231. Or, having found the two points E, F, if the trapezium be divided into two other triangles BAC, DAC, by the other diagonal AC, and the centres of gravity H and I of these two triangles be also found; then the centre of gravity of the trapezium will also lie in the line Hr.

So that, lying in both the lines, EF, HI, it must necessarily lie in their intersection G.

232. And thus we are to proceed for a figure of any greater number of sides, finding the centres of their component triangles and trapeziums, and then finding the common centre of every two of these, till they be all reduced into one only.

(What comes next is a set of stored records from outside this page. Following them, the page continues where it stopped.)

set_option maxRecDepth 20000 in
/-- DECOMPRESS of the artifact of "ab": its stream byte, and the second byte it writes. -/
theorem witness_BusFaultsEndTheCommand_decompress :
    (let s := faulty (desk abArtifact 2) (0x1000 + 1032)
     s.bothUsable ∧ s.holdsHeader (counts ab) ab.length ∧ ab.length ≤ s.dstCap.toNat
     ∧ List.Forall₂ (s.loadTable (counts ab) (BitVec.ofNat 32 ab.length)).buildBody.treeCode ab [[true], [false]]
     ∧ s.busFaultR (s.srcAddr.toNat + (s.hdrBytes + 0)) = true ∧ s.hdrBytes + 0 < s.srcLen.toNat
     ∧ s.readsFine (s.hdrBytes + 0) ∧ s.writesFine ab.length
     ∧ streamBits ((s.srcWindow.drop s.hdrBytes).take 0) <+: [[true], [false]].flatten
     ∧ 8 * 0 < [[true], [false]].flatten.length)
    ∧ (let s := faulty (desk abArtifact 2) 0x4001
       s.bothUsable ∧ s.holdsHeader (counts ab) ab.length ∧ ab.length ≤ s.dstCap.toNat
       ∧ List.Forall₂ (s.loadTable (counts ab) (BitVec.ofNat 32 ab.length)).buildBody.treeCode ab [[true], [false]]
       ∧ s.busFaultW (s.dstAddr.toNat + 1) = true ∧ 1 < ab.length
       ∧ [[true], [false]].flatten <+: streamBits (s.srcWindow.drop s.hdrBytes)
       ∧ s.readsFine (s.hdrBytes + bytesFor [[true], [false]].flatten.length)) := by
  have hh : ∀ a, (faulty (desk abArtifact 2) a).holdsHeader (counts ab) ab.length := fun a =>
    abArtifact_header _ desk_abArtifact rfl (desk_abArtifact_len 2)
  refine ⟨⟨desk_abArtifact_usable, hh _, by decide, faulty_built_codes abArtifact 2 _, by decide +kernel, by decide +kernel,
    faulty_readsFine (by decide +kernel), faulty_writesFine (.inl (by decide +kernel)), by simp [streamBits], by decide⟩,
    desk_abArtifact_usable, hh _, by decide, faulty_built_codes abArtifact 2 _, rfl, by decide, ?_,
    faulty_readsFine (by decide +kernel)⟩
  show [[true], [false]].flatten <+: streamBits ((desk abArtifact 2).srcWindow.drop 1032)
  rw [desk_abArtifact]
  decide +kernel

/-- COMPRESS of "ab" in room for the header alone, and DECOMPRESS of its artifact in room for one byte. -/
theorem witness_TooSmallWindowRaises_composites :
    (let s := desk ab 1032
     s.bothUsable ∧ s.srcLen.toNat ≤ s.maxN ∧ s.readsFine s.srcLen.toNat
     ∧ (let u := (s.loadTable (countTable s.srcWindow) s.srcLen).buildBody
        ∃ tb : CodeTable, codesOf u.node u.numLeaves u.root = .ok tb
          ∧ s.dstCap.toNat < s.hdrBytes + bytesFor (s.srcWindow.flatMap tb.code).length)
     ∧ s.hdrBytes ≤ s.dstCap.toNat ∧ s.writesFine s.dstCap.toNat)
    ∧ (let s := desk abArtifact 1
       s.bothUsable ∧ s.holdsHeader (counts ab) 2 ∧ s.readsFine s.hdrBytes ∧ s.dstCap.toNat < 2) := by
  refine ⟨⟨?_, by decide, desk_readsFine _ _ _, ?_, by decide, desk_writesFine _ _ _⟩, ?_,
    abArtifact_header _ desk_abArtifact rfl (desk_abArtifact_len _), desk_readsFine _ _ _, by decide⟩
  · unfold State.bothUsable State.srcUsable State.dstUsable
    decide +kernel
  · intro u
    obtain ⟨tb, h, h'⟩ := exists_of_okWith (o := codesOf u.node u.numLeaves u.root)
      (p := fun tb => decide ((desk ab 1032).dstCap.toNat
        < (desk ab 1032).hdrBytes + bytesFor ((desk ab 1032).srcWindow.flatMap tb.code).length)) (by decide +kernel)
    exact ⟨tb, h, of_decide_eq_true h'⟩
  · unfold State.bothUsable State.srcUsable State.dstUsable
    decide +kernel

/-- One byte short of the header, and one short of n. -/
theorem witness_TooSmallWindowRaises :
    (let s := planted [] ab 1031
     s.status.freqValid = true ∧ s.dstUsable ∧ s.dstCap.toNat < s.hdrBytes)
    ∧ (let s := planted [] ab 1
       s.status.treeValid = true ∧ s.bothUsable ∧ (s.dstCap.toNat : Int) < s.origLen)
    ∧ (let s := desk ab 1031
       s.bothUsable ∧ s.srcLen.toNat ≤ s.maxN ∧ s.readsFine s.srcLen.toNat ∧ s.dstCap.toNat < s.hdrBytes) := by
  refine ⟨⟨rfl, ?_, by decide⟩, ⟨rfl, ?_, by decide⟩, ?_, by decide, desk_readsFine _ _ _, by decide⟩ <;>
  · first | unfold State.bothUsable State.srcUsable State.dstUsable | unfold State.dstUsable
    decide +kernel

/-! Composites. -/

theorem desk_ab_usable : (desk ab 0x800).bothUsable := by
  unfold State.bothUsable State.srcUsable State.dstUsable
  decide +kernel

/-- "ab" in just enough room. -/
theorem witness_CompressCompletes :
    let s := desk ab 1033
    s.bothUsable ∧ s.srcLen.toNat ≤ s.maxN ∧ s.readsFine s.srcLen.toNat
    ∧ (let u := (s.loadTable (countTable s.srcWindow) s.srcLen).buildBody
       ∃ tb : CodeTable, codesOf u.node u.numLeaves u.root = .ok tb
         ∧ (let bits := s.srcWindow.flatMap tb.code
            s.hdrBytes + bytesFor bits.length ≤ s.dstCap.toNat ∧ s.writesFine (s.hdrBytes + bytesFor bits.length))) := by
  refine ⟨?_, by decide, desk_readsFine _ _ _, ?_⟩
  · unfold State.bothUsable State.srcUsable State.dstUsable
    decide +kernel
  · intro u
    obtain ⟨tb, h, h'⟩ := exists_of_okWith (o := codesOf u.node u.numLeaves u.root)
      (p := fun tb => decide ((desk ab 1033).hdrBytes + bytesFor ((desk ab 1033).srcWindow.flatMap tb.code).length
        ≤ (desk ab 1033).dstCap.toNat)) (by decide +kernel)
    exact ⟨tb, h, of_decide_eq_true h', desk_writesFine _ _ _⟩

set_option maxRecDepth 20000 in
/-- COMPRESS of "ab" writes its artifact. -/
theorem compress_ab : ∃ t, exec .compress (desk ab 0x800) = .next t ∧ t.status.err = false ∧ t.output = abArtifact := by
  obtain ⟨t, h, h'⟩ := exists_of_nextWith (p := fun t => !t.status.err && decide (t.output = abArtifact))
    (o := exec .compress (desk ab 0x800)) (by decide +kernel)
  simp only [Bool.and_eq_true, decide_eq_true_eq, Bool.not_eq_true'] at h'
  exact ⟨t, h, h'⟩

theorem witness_CompressNeverLacksACode : ∃ t, exec .compress (desk ab 0x800) = .next t := compress_ab.imp fun _ h => h.1

theorem witness_CompressEqualsItsStages : ∃ t, exec .compress (desk ab 0x800) = .next t ∧ t.status.err = false :=
  compress_ab.imp fun _ h => ⟨h.1, h.2.1⟩

set_option maxRecDepth 20000 in
/-- Two windows of other sizes at other places. -/
theorem witness_CompressIsDeterministic :
    let s := desk ab 0x800
    let t := { desk ab 1033 with dstAddr := 0x9000#32 }
    (∃ s', exec .compress s = .next s' ∧ s'.status.err = false) ∧ (∃ t', exec .compress t = .next t' ∧ t'.status.err = false)
    ∧ s.srcWindow = t.srcWindow ∧ s.platform.lenBytes = t.platform.lenBytes := by
  refine ⟨witness_CompressEqualsItsStages, ?_, rfl, rfl⟩
  obtain ⟨t, h, h'⟩ := exists_of_nextWith (p := fun t => !t.status.err)
    (o := exec .compress { desk ab 1033 with dstAddr := 0x9000#32 }) (by decide +kernel)
  exact ⟨t, h, by simpa using h'⟩

set_option maxRecDepth 20000 in
theorem witness_DecompressCompletes :
    let s := desk abArtifact 2
    let f := counts ab
    s.bothUsable ∧ s.hdrBytes ≤ s.srcLen.toNat
    ∧ s.readsFine (s.hdrBytes + bytesFor [[true], [false]].flatten.length) ∧ s.writesFine ab.length
    ∧ signedOf (8 * s.lenBytes) (fromLe (s.srcWindow.take s.lenBytes)) = ab.length
    ∧ (∀ x : Fin 256, (f[x]).toNat = fromLe ((s.srcWindow.drop (s.lenBytes + 4 * x.val)).take 4))
    ∧ tableSum f = ab.length ∧ ab.length ≤ s.maxN ∧ ab.length ≤ s.dstCap.toNat
    ∧ List.Forall₂ ((s.loadTable f (BitVec.ofNat 32 ab.length)).buildBody).treeCode ab [[true], [false]]
    ∧ [[true], [false]].flatten <+: streamBits (s.srcWindow.drop s.hdrBytes) := by
  refine ⟨desk_abArtifact_usable, by decide +kernel, desk_readsFine _ _ _, desk_writesFine _ _ _, abArtifact_facts.1, ?_,
    tableSum_counts ab (by decide), by decide, by decide, planted_ab_codes _ _, ?_⟩
  · intro x
    rw [desk_abArtifact]
    exact (count_headerBytes 8 2 (counts ab) [0x80] x.val x.isLt).symm
  · rw [desk_abArtifact]
    decide +kernel

/-- T47.8. -/
theorem witness_DecompressEqualsItsStages :
    ∃ t, exec .decompress (desk (abraHeader ++ [0x5D, 0xAC, 0x5C, 0xFF, 0xFF]) 11) = .next t ∧ t.status.err = false := by
  obtain ⟨t, h, h'⟩ := exists_of_nextWith test_decompress
  simp only [Bool.and_eq_true, Bool.not_eq_true'] at h'
  exact ⟨t, h, h'.2⟩
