-- ==== Sys2Proof/Config.lean ====
section
/-! DEFINITION. What the specification leaves to the implementation. First the FREE VALUES, constants without a body about
which nothing can be proved; then the type of the parameters of 00_scope.md R4, which a machine is given as an argument: they
are a field of the state that no step changes (log 29), and their defaults are in Sys2Proof/Machine/Params.lean. -/

namespace Sys2Proof.Config

/-- The byte that draw number `n` of a device read gives at a byte address: "for a device register it may return anything"
(20_memory.md R61). FREE (log 4). -/
opaque deviceByte : Nat → Nat → Byte

/-- A word the specification calls unspecified, for draw number `n` (70_reset_and_hazards.md R411). FREE (log 23). -/
opaque freeWord : Nat → Word

/-- A result of MLA with Rd = Rm that nothing says more of, a function of the accumulator (43_multiply.md R232). FREE
(log 13). -/
opaque mlaAliasWord : Word → Word

end Sys2Proof.Config

namespace Sys2Proof.Machine

/-- The parameter `MLA_ALIAS_RESULT`, a function of the accumulator's value (R4, 43_multiply.md R232, 93 U8). -/
inductive MlaAlias where
  /-- This word whatever the accumulator holds; zero is the default. -/
  | constant (w : Word)
  /-- The accumulator: only the product is zeroed. -/
  | accumulator
  /-- Any function of the accumulator: a free value (log 13). -/
  | anyValue
deriving DecidableEq, Repr

/-- The parameter `LDM_BASE_FIRST` (R4, 45_block_transfer.md R298). -/
inductive LdmBaseFirst where
  /-- The loaded value stays in the base register, the default. -/
  | loaded
  /-- A base that is the lowest-numbered listed register ends holding the written-back address. -/
  | writeback
deriving DecidableEq, Repr

/-- The three ROM wait-state slots (21_waitstate.md R93). -/
inductive Slot where
  | slot0 | slot1 | slot2
deriving DecidableEq, Repr

/-- The regions the wait-state controller tells apart (21_waitstate.md R92). -/
inductive Region where
  | rom0 | rom1 | rom2 | sram | wram | video16 | fast
deriving DecidableEq, Repr

/-- The four cycle counts of a configurable region (21_waitstate.md R90): `T16[r][1]`, `T16[r][0]`, `T32[r][1]`, `T32[r][0]`. -/
structure RegionCost where
  n16 : Nat
  s16 : Nat
  n32 : Nat
  s32 : Nat
deriving DecidableEq, Repr

/-- A row of `REGIONS`: the addresses whose bits under `mask` are `value` (20_memory.md R72). -/
structure RegionRow where
  mask : Word
  value : Word
  region : Region
deriving DecidableEq, Repr

/-- The address map `REGIONS` (R4, 20_memory.md R72): the rows of the regions that are not `FAST`, the first that matches
counting; the window of the I/O registers; the place of the wait-control register in it. -/
structure Regions where
  rows : List RegionRow
  ioFirst : Word
  ioLast : Word
  waitControl : Word
deriving DecidableEq, Repr

/-- The parameters of this hardware (R4). -/
structure Params where
  /-- `STORE_PC_OFF`: what STR and STM store for R15 is the instruction's address plus this (44_single_transfer.md R261). -/
  storePcOff : Word
  /-- `MLA_ALIAS_RESULT`. -/
  mlaAlias : MlaAlias
  /-- `LDM_BASE_FIRST`. -/
  ldmBaseFirst : LdmBaseFirst
  /-- `RESET_PC` (70_reset_and_hazards.md R411). -/
  resetPc : Word
  /-- `REGIONS`. -/
  regions : Regions
  /-- `WS_N`: the wait states of a first access, by two control bits (21_waitstate.md R93). -/
  wsN : Vector Nat 4
  /-- `WS_S`: the wait states of a second access with the slot's bit clear, by slot (21_waitstate.md R93). -/
  wsS : Vector Nat 3
  /-- `PREBUF_CAP`: the capacity of the prefetch buffer in halfwords (21_waitstate.md R90). -/
  prebufCap : Nat
  /-- `SWP_LOCKED`: a swap holds the bus between its read and its write (20_memory.md R76). -/
  swpLocked : Bool
deriving DecidableEq, Repr

end Sys2Proof.Machine
end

Of the use of the place of the centre of gravity, and the nature of forces, the following practical problems are added; viz, to find the force of a bank of earth pressing against a wall, and the force of the wall to support it; also the push of an arch, with the thickness of the piers necessary to support it; also the strength and stress of beams and bars of timber and metal, &c.

PROPOSITION XLV.

233. To determine the Force with which a Bank of Earth, or such like, presses against a Wall, and the Dimensions of the Wall necessary to Support it.

LET ACDE be a vertical section of a bank of earth; and suppose, that if it were not supported, a triangular part of it, as ABE, would slide down, leaving it at what is called the natural slope BE; but that, by means of a wall AEFG, it is supported, and kept in its place. It is required to find the force of ABE, to slide down, and the dimensions of the wall AEFG; to support it.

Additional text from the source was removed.